According to early polls, the ruling party of national conservative Janez Janša loses a majority in Slovenian elections. Robert Golob’s Liberation Movement Can Win Clear Victory
The newly founded liberation movement (Gibanje svoboda) won a landslide victory in Slovenian parliamentary elections. This is demonstrated by a post-election poll that was published by the TV channel RTV Slovenija on the Sunday night after the elections ended. Thus, the movement of former top manager Robert Golob reached almost 36% of the votes. Prime Minister Janez Janša’s conservative Democratic Party (SDS) finished in second place with less than 23 percent.
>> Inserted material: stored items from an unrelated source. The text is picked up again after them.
-- ==== Sys2Proof/Machine/ScanOps.lean ====
section
/-! DEFINITION. The slot sequencer: slots and their starts (R9, R107, R164), the blanking gate (R148 to R153, R376,
R377), frozen slots (R46, R47), the injected sequence (R165 to R172), and the drive state that follows from the
position in the frame (R126 to R130). -/

namespace Sys2Proof
namespace Machine

/-- A slot's length in hc (R9). -/
def slotHc : Nat := 10240

/-- BLANK is ignored (R152, R153). -/
def State.blankIgnored (s : State) : Bool := s.scan.stuckIgn || s.scan.chatIgn

/-- The BLANK limit of R153 in hc. -/
def State.blankLimit (s : State) : Nat := s.hcOf (8 * max 1 (s.reg 0x0609).toNat)

/-- BLANK and VSYNC are sampled (R376). -/
def State.sampled (s : State) : Bool := s.hcDriven && decide (s.clk.decl ≠ 0)

/-- The raw BLANK level (R148). -/
def State.blankRaw (s : State) : Bool := s.scan.blkBall != wbit (s.reg 0x0608) 1

/-- The first hc of a slot or of a period that belongs to none: absence and stops count from here (R46, R48). -/
def State.periodStart (s : State) : State := { s with clk := { s.clk with stops := 0, cum := 0, tripped := false } }

/-- A slot's h = 0: its pause count, edges and absence start again, and an asserted BLANK pauses it (R46, R149, R150,
R152). A mutual slot of a frame records its first hc, hcpos `pos` (R188). -/
def State.slotBegin (s : State) (pos : Nat) : State :=
  let s := { s with
    scan := { s.scan with edges := 0, marked := false, pauseCount := 0, chatIgn := false, tailAt := none,
                          paused := s.scan.blkEff && !s.scan.stuckIgn }
    clk := { s.clk with stops := 0, cum := 0, tripped := false } }
  match s.scan.slot with
  | some (.regular e) =>
    if e < 6 then
      { s with scan := { s.scan with frames := s.scan.frames.map (fun c =>
          if c.no = s.scan.frameNo then { c with starts := setKey e pos c.starts } else c) } }
    else s
  | _ => s

/-- A slot starts `lead` hc from now (0: on this hc). -/
def State.startSlot (s : State) (k : SlotKind) (lead : Nat) : State :=
  let s := { s with scan := { s.scan with slot := some k, h := 0, lead := lead, paused := false, rest := false } }
  if lead = 0 then s.slotBegin s.tb.hcpos else s

/-- A slot runs on this hc: h counts, and the slot is not waiting for its h = 0. -/
def State.slotRuns (s : State) : Bool := s.scan.slot.isSome && decide (s.scan.lead = 0)

/-- RAMP in force (R128, Table RK-1). -/
def State.ramp (s : State) : Nat := (s.force.get 0x0409).toNat

/-- The slot of this hc and its hc count: on the hc on which a slot ended, that slot and its last hc. -/
def State.slotNow (s : State) : Option (SlotKind × Nat) :=
  match s.scan.ended with
  | some e => some (e.slot, slotHc - 1)
  | none => s.scan.slot.map (fun k => (k, s.scan.h))

/-- The first hc that has not run yet: this one, or the next where this one has been counted. -/
def State.hcFrom (s : State) : Nat := s.now + b2n s.tb.counted

/-- The hc that a ramp stands at: in a relock of its period it holds at the last hc before (R45, R48). -/
def State.rampClock (s : State) : Int := if s.clk.relock = some .period then (s.clk.lockAt : Int) - 1 else s.now

/-- The hc of the ramp that have passed; negative before its first hc. -/
def State.rampAge (s : State) : Int := s.rampClock - s.inj.rampFrom

/-- This hc is the last of a re-entry ramp that INJECTED_SEQUENCE_END has closed. -/
def State.rampLast (s : State) : Bool :=
  s.inj.startedSince && decide (s.inj.phase = InjPhase.idle) && decide (s.rampAge + 1 = (s.ramp : Nat))

/-- Where the drive stands: in a regular slot at hc h, in an exit or a re-entry ramp of the age given, or nowhere. -/
inductive DrivePos where
  | slot (e h : Nat)
  | exit (age : Int)
  | reentry (age : Int)
  | off
  deriving DecidableEq, Repr

def State.drivePos (s : State) : DrivePos :=
  let ofSlot (k : Option (SlotKind × Nat)) : DrivePos := match k with | some (.regular e, h) => .slot e h | _ => .off
  if s.scan.ended.isSome then ofSlot s.slotNow
  else match s.inj.phase with
  | .exitRamp => .exit s.rampAge
  | .slots => .off
  | .reentryRamp => .reentry s.rampAge
  | _ => if s.rampLast then .reentry s.rampAge else ofSlot s.slotNow

/-- Where the accumulators stood `d` hc ago, in hc from the first hc of M0: in a regular slot by R127; in an exit ramp they
keep advancing, and in a re-entry ramp they run into the state of the slot that follows (R166). -/
def State.rakePosAt (s : State) (d : Nat) : Option Int :=
  match s.drivePos with
  | .slot e h => some ((slotHc * e + h : Nat) - d)
  | .exit a => s.inj.pos.map (fun p => p + a - d)
  | .reentry a => some ((slotHc * s.inj.resume.getD 0 : Nat) - s.ramp + a - d)
  | .off => none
Immediately after the end of the election, the vice-president of the SDS, Aleš Hojs, admitted the defeat of the hitherto largest parliamentary party. “We have to congratulate the relative winner of the election,” Hojs said. “Apparently people have put their faith in a new face again,” he said, referring to the former head of Slovenia’s biggest energy supply company, Gen-I, Robert Golob, who only entered Slovenian politics in January. . His deputy Marta Kos was initially “surprised” by the result, which was not expected to be so clear.
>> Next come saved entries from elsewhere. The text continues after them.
/-- The steps of a DORMANT exit begin (R120, R250, R266, R376). -/
def State.exitBegin (s : State) : State :=
    let age := min 65535 ((s.ft - s.ms.ageFrom) / 32)
    let s := s.advance s.clk.absence (s.reg 0x0312).toNat 32 32
    let s := { s with ms := { s.ms with age := age, exit := .relock }
                      sk := { s.sk with running := false, cyc := none, burstEnd := 0, exitDue := false } }
    let s := match s.clk.staged with | some f => s.changeDeclaration f | none => s.writeAnchor
    let s := { s with clk := { s.clk with absence := 0, stops := 0, cum := 0, tripped := false, measFrom := s.now }
                      pw := { s.pw with attnHost := false }
                      tb := { s.tb with counted := false }
                      link := { s.link with noCause := decide (s.ms.cause = 5) }
                      scan := { s.scan with slot := none, nextAt := none, rest := false, ended := none } }
    s.clocheExit.pinsStart.startRelock .dormantExit

/-- The first HCLK edge after a wake cause (R120, R266): the exit begins, or waits for the end of a burst that runs
(R175). -/
def State.exitStart (s : State) : State :=
  if !(decide (s.ms.mode = Mode.dormant) && decide (s.ms.exit = ExitStage.waitClock)) then s
  else if s.burstUntil.isSome then { s with sk := { s.sk with exitDue := true } }
  else s.exitBegin

/-- The WAKE report's body (R267). -/
def State.wakeBody (s : State) : List Word :=
  [w16 (s.ms.cause + 16 * s.ms.outMask + 256 * s.ms.quarter), w16 s.ms.age]

/-- The end of a relock (R43): the code, LOCK, and what waited for it. -/
def State.relockEnd (s : State) (code : Word) : State :=
  match s.clk.relock with
  | none => s
  | some k =>
    let s := State.setReg { s with clk := { s.clk with relock := none, lock := true, lineAt := s.now } } 0x0114
      (w16 (max 100 (min 500 code.toNat)))
    match k with
    | .first | .period => s.stepCheck
    | .frozenSlot =>
      let s := match s.scan.slot with | some x => s.emitCut x .frozen s.scan.cutPause | none => s
      match s.scan.slot, s.inj.phase with
      | some (.regular e), .pending => s.injStart s.now (some e)
      | _, _ => s
    | .dormantExit =>
      let s := s.queueLife (s.eventReport 0x12 s.wakeBody)
      State.refStart { s.periodStart with ms := { s.ms with exit := .settle } } .exit s.ms.refUse

/-- DELAY_LINE_LOCK: the first lock takes at most 256 hc, every other relock takes 256 (R43, R109); none while HCLK is
stopped. -/
def State.delayLock (s : State) (code : Word) : State :=
  if s.hcDriven && (decide (s.clk.relock = some Relock.first) || decide (s.clk.lockAt ≤ s.now)) then s.relockEnd code else s

/-- The electrodes of a look: those of its gang's range (R256), or of quarter q of it (R260). -/
def State.lookHas (s : State) (i : SkLook) (drive : Bool) (n : Nat) : Bool :=
  let span (g : Nat) (a b : Nat → Nat → Nat) : Bool :=
    let w := s.reg (0x2708 + g)
    let first := fld w 6 0
    let len := fld w 14 8 + 1 - first
    (wbit w 7 == drive) && decide (first + a len 4 ≤ n) && decide (n < first + b len 4)
  match i with
  | .gang g => span g (fun _ _ => 0) (fun len _ => len)
  | .quarter g q _ => span g (fun len k => q * len / k) (fun len k => (q + 1) * len / k)

/-- The gang a look looks at. -/
def SkLook.gangNo : SkLook → Nat
  | .gang g => g
  | .quarter g _ _ => g

/-- What the Scarecrow does to an electrode (R257): between looks it has no connection; in a look at gang g it is joined to
integrator g, or it carries the transfer waveform as a shield, or it is held at the bias level (SHLD). -/
inductive ScareHold where
  | idle
  | integrator (g : Nat)
  | shield
  | bias
  deriving DecidableEq, Repr

/-- What the Scarecrow does to Sn, or to Dn (R257, step 1). -/
def State.scareHold (s : State) (drive : Bool) (n : Nat) : ScareHold :=
  match s.sk.cyc.bind (fun c => c.todo.head?) with
  | none => .idle
  | some i =>
    if s.lookHas i drive n then .integrator i.gangNo else if wbit (s.reg 0x2701) 4 then .shield else .bias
Nothing came from the face to face race
Indeed, the most recent polls released ahead of election day showed a fierce contest between the freedom movement and the SDS. According to the post-election survey, only three other parties made it to parliament, namely the Christian Democratic Party “New Slovenia” (NSi), which previously co-ruled, with 6.6 percent, the Social Democrats with 6, 6 percent and the left with 4.4 percent.
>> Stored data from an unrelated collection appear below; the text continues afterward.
-- ==== Sys2Proof/Machine/Tick.lean ====
section
/-! DEFINITION. The clock of the block, which runs while no command waits (log entry 1): one hc of HCLK-driven
operation (R1, R39, R45), or one fast-ticker period where HCLK does not drive the part (R40, R105, R258).

The clock stands still where the next thing to happen carries a measured value and so has a command of its own: a frame
boundary, the end of a slot or of a slot's sampling, the lock of the delay line, a Scarecrow cycle. -/

namespace Sys2Proof
namespace Machine

/-- The last hc of a slot: SLOT_END brings its codes (R9, R143, R157). -/
def State.slotEnds (s : State) : Bool :=
  s.slotRuns && !s.scan.paused && decide (s.scan.h = 10239) && s.clk.relock.isNone

/-- A relock has run its 256 hc: DELAY_LINE_LOCK brings the code (R43). -/
def State.lockDue (s : State) : Bool := s.clk.relock.isSome && decide (s.clk.lockAt ≤ s.now)

/-- HCLK-driven operation waits for a command that carries measured values. -/
def State.awaits (s : State) : Bool := s.boundaryDue || s.slotEnds || s.lockDue

/-- The timers' clock sources of one hc: every hc, and the ticks of the accumulator (Table TG-1). -/
def State.tickTimers (s : State) (ticks : Nat) : State :=
  let s := s.countClk 0
  if ticks = 0 then s else s.countClk 1

/-- The time base on one hc (R247, R252). -/
def State.tickTime (s : State) : State :=
  let was := s.tb.slewRem
  let t := s.accumulate
  if decide (was ≠ 0) && decide (t.tb.slewRem = 0) then t.after 0 .slewEnd else t

/-- What an hc counts by itself, before its events (R247, R269, R279): the time base, the timers, the Gauge; then the
late LANE reports of that hc (R304). A request whose last
CRC bit fell on the hc before is read before it (log entry 2). -/
def State.countHc (s : State) : State :=
  if s.tb.counted || !s.hcDriven then s
  else
    let ticks := s.hcTicks
    let s := { s with tb := { s.tb with counted := true } }
    ((s.tickTime.tickTimers ticks).gaugeTick).lateReports

/-- The slot sequencer on one hc: a slot that waits for its first hc, a pause, or the hc count (R9, R149, R150). -/
def State.tickSlot (s : State) : State :=
  if s.scan.slot.isNone then s
  else if 1 < s.scan.lead then { s with scan := { s.scan with lead := s.scan.lead - 1 } }
  else if s.scan.lead = 1 then State.slotBegin { s with scan := { s.scan with lead := 0, h := 0 } } (s.tb.hcpos + 1)
  else if s.scan.paused then
    let s := { s with scan := { s.scan with pauseCount := s.scan.pauseCount + 1 } }
    if s.blankedDue then s.after 1 .blanked else s
  else { s with scan := { s.scan with h := s.scan.h + 1 } }

/-- The time effective BLANK has been asserted (R153). -/
def State.tickBlank (s : State) : State :=
  if s.scan.blkEff then
    let s := { s with scan := { s.scan with blkTime := s.scan.blkTime + 1 } }
    if !s.scan.stuckIgn && decide (s.blankLimit ≤ s.scan.blkTime) then s.after 1 .blankStuck else s
  else s

/-- Captures requested on this hc are installed on the next (R272). -/
def State.tickLatch (s : State) : State :=
  (List.range 6).foldl (fun s t =>
    let x := s.timer t
    let s := s.setTimer t x.latchReq
    if decide (x.req ≠ CapReq.none) then s.after 1 (.timerCapture t) else s) s

/-- A CMD reset falls 16 hc after its write (R115, R121). -/
def State.tickReset (s : State) : State :=
  match s.ms.resetAt with
  | some r => if r ≤ s.now then s.hardReset 5 .resetCircuit s.pw.limit else s
  | none => s

/-- ISTART on the first hc of an exit ramp that followed a completed slot (R166, Table LC-10). -/
def State.tickRamp (s : State) : State :=
  s.setFlagIf (decide (s.inj.phase = InjPhase.exitRamp) && decide (s.inj.rampFrom = s.now)) 0x21 0

/-- The delay line tracks: one code step at most per 64 hc, within 100 to 500 (R43). The manual states no step: which way
the code moves is a free value (log entry 3). -/
def State.trackLine (s : State) : State :=
  if s.clk.lock && decide (s.clk.lineAt + 64 ≤ s.now) then
    let c := (s.reg 0x0114).toNat
    let d := (Config.lineStep s.now).toNat
    let n := if d = 1 then min 500 (c + 1) else if d = 2 then max 100 (c - 1) else c
    { s.setReg 0x0114 (w16 n) with clk := { s.clk with lineAt := if n = c then s.clk.lineAt else s.now } }
  else s

/-- What ends with the hc on which a slot or a re-entry ramp ended: its absence and stops (R46, R48), and on the hc after a
deassertion the ignore of R153. -/
def State.slotOver (s : State) : State :=
  let s := if s.scan.ended.isSome || s.rampLast then State.periodStart { s with scan := { s.scan with ended := none } } else s
  { s with scan := { s.scan with stuckIgn := s.scan.stuckIgn && s.scan.blkEff } }

/-- The next hc begins, not yet counted: ATTN by the causes that stood, an event of the new hc (R77, R275), ISTART, the inputs, a
CMD reset (R121). -/
def State.nextHc (s : State) : State :=
  let s := s.slotOver
  let attn := s.attnWanted (s.now + 1)
  let s := { s with now := s.now + 1, tb := { s.tb with counted := false }, flagged := [] }
  ((s.attnSet attn).tickRamp.trackLine.tickPin.tickVsync).tickReset

/-- One hc ends and the next begins; a setting of this hc may have made STAT.SPILL rise (R210). -/
def State.hcTick (s : State) : State :=
  (((s.tickSlot.tickBlank).tickLatch).spillEdge).nextHc

/-- A Scarecrow cycle's ticker edge has come: SCARECROW_CYCLE brings its codes (R258). -/
def State.cycleDue (s : State) : Bool := s.sk.running && s.sk.cyc.isNone && decide (s.sk.cycleAt ≤ s.ft)

/-- HCLK is absent or does not drive the part: its absence is measured (R49, R250). -/
def State.absent (s : State) : Bool := s.clk.stopped || decide (s.ms.mode = Mode.dormant)

/-- The entry pass may start (R260, R327): DORMANT, no wake cause, no save left. -/
def State.skMayStart (s : State) : Bool :=
  decide (s.ms.mode = Mode.dormant) && decide (s.ms.exit = ExitStage.none) && !s.ms.wake && !s.sk.running && s.sk.cyc.isNone
    && s.sh.jobs.isEmpty && !s.sh.readback

/-- The Scarecrow's look that ends on this period (R257). -/
def State.ftLook (s : State) : State := if s.sk.cyc.any (fun c => decide (c.ends ≤ s.ft)) then s.itemDone else s

/-- An exit that waited for a burst begins at its end (R175). -/
def State.ftExit (s : State) : State := if s.sk.exitDue && s.burstUntil.isNone then s.exitBegin else s

/-- One fast-ticker period: the absence, the first ticker edge of the Scarecrow, the end of a look, and an exit that waited
for its burst (R40, R175, R258, R265). -/
def State.ftTick (s : State) : State :=
  let s := { s with ft := s.ft + 1, clk := { s.clk with absence := s.clk.absence + b2n s.absent } }
  let s := if s.skMayStart && decide (s.ft % 32 = 0) then { s with sk := { s.sk with running := true, cycleAt := s.ft } } else s
  s.ftLook.ftExit

/-- The posted word at the head is QUEUE.CTRL: it takes its snapshot after the sends of its hc (R245). -/
def State.snapHead (s : State) : Bool :=
  match s.link.wbuf with
  | p :: _ => decide (p.addr = 0x2601)
  | [] => false

/-- An event of the agenda whose hc has come; `late` selects the posted words that wait for the sends of this hc. -/
def State.isDue (s : State) (late : Bool) (e : Nat × Instr) : Bool :=
  decide (e.1 ≤ s.now) && ((decide (e.2 = Instr.postedWordApply) && s.snapHead) == late)

/-- The installation of a capture. -/
def isCapture : Instr → Bool
  | .timerCapture _ => true
  | _ => false

/-- The due events: the captures to install, which a read of this hc sees (R272, R273), then the posted words, then the rest. -/
def State.dueEvents (s : State) (late : Bool) : List Instr :=
  let due := (s.agenda.filter (s.isDue late)).map (·.2)
  due.filter isCapture ++ due.filter (fun i => decide (i = Instr.postedWordApply))
    ++ due.filter (fun i => !isCapture i && decide (i ≠ Instr.postedWordApply))

/-- The due events join the queue of commands. -/
def State.takeDue (s : State) (late : Bool) : State :=
  { s with agenda := s.agenda.filter (fun e => !s.isDue late e), pending := s.pending ++ s.dueEvents late }

/-- What the block does while no command waits (log entry 1). -/
def State.clock (s : State) : State :=
  if s.hcDriven then
    if !s.tb.counted then s.countHc
    else if !(s.dueEvents false).isEmpty then s.takeDue false
    else if s.turnDue then s.turnTick
    else if s.rq.snapDue then s.snapshot
    else if !(s.dueEvents true).isEmpty then s.takeDue true
    else if s.awaits then s else s.hcTick
  else if s.cycleDue then s else s.ftTick

end Machine
end Sys2Proof
end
As several other parties fell short of the 4% barrier, the freedom movement won 42 of the 90 seats in the new parliament. One coalition partner would suffice for an absolute majority. There has not been a bipartisan coalition in Slovenia since the mid-1990s. According to the post-election survey, the SDS has 26 seats, the NSi eight, the SD seven and the left five. To date, nine parties are represented in the Slovenian parliament. For example, the second strongest parliamentary party to date, the list of former prime minister Marjan Šarec (LMŠ), was expelled from parliament, as was the party of former liberal prime minister Alenka Bratušek (SAB) – so there will be be nothing with a mandate for former neo-neos deputy Angelika Mlinar, who ran on Bratušek’s list. The Konkretno party, which was the second strongest government party led by Deputy Prime Minister Zdravko Pocivalšek, also failed to keep her in parliament.
incident on election day
An incident on election day was caused by a group of crown deniers led by former army officer Ladislav Troha, who stormed the headquarters of the state electoral commission. According to media reports, the group, which calls itself “Conscious Residents of Slovenia”, said it wanted to monitor the work of the electoral commission on behalf of civil society. As she did not want to leave the building, the police were called. Troha is said to be infected with the corona virus, the media reported. The same group broke into the public television building last fall and had to be removed from the police news studio.
Four years ago, Janša’s SDS clearly became the strongest force, but was initially held out of power by a left-liberal coalition. He only made a comeback in early 2020. Since then he has polarized the media and the judiciary, which is why his opponents stylized the election as the fatal decision for Slovenian democracy and mobilized it massively. In fact, participation this year was significantly higher than in 2018.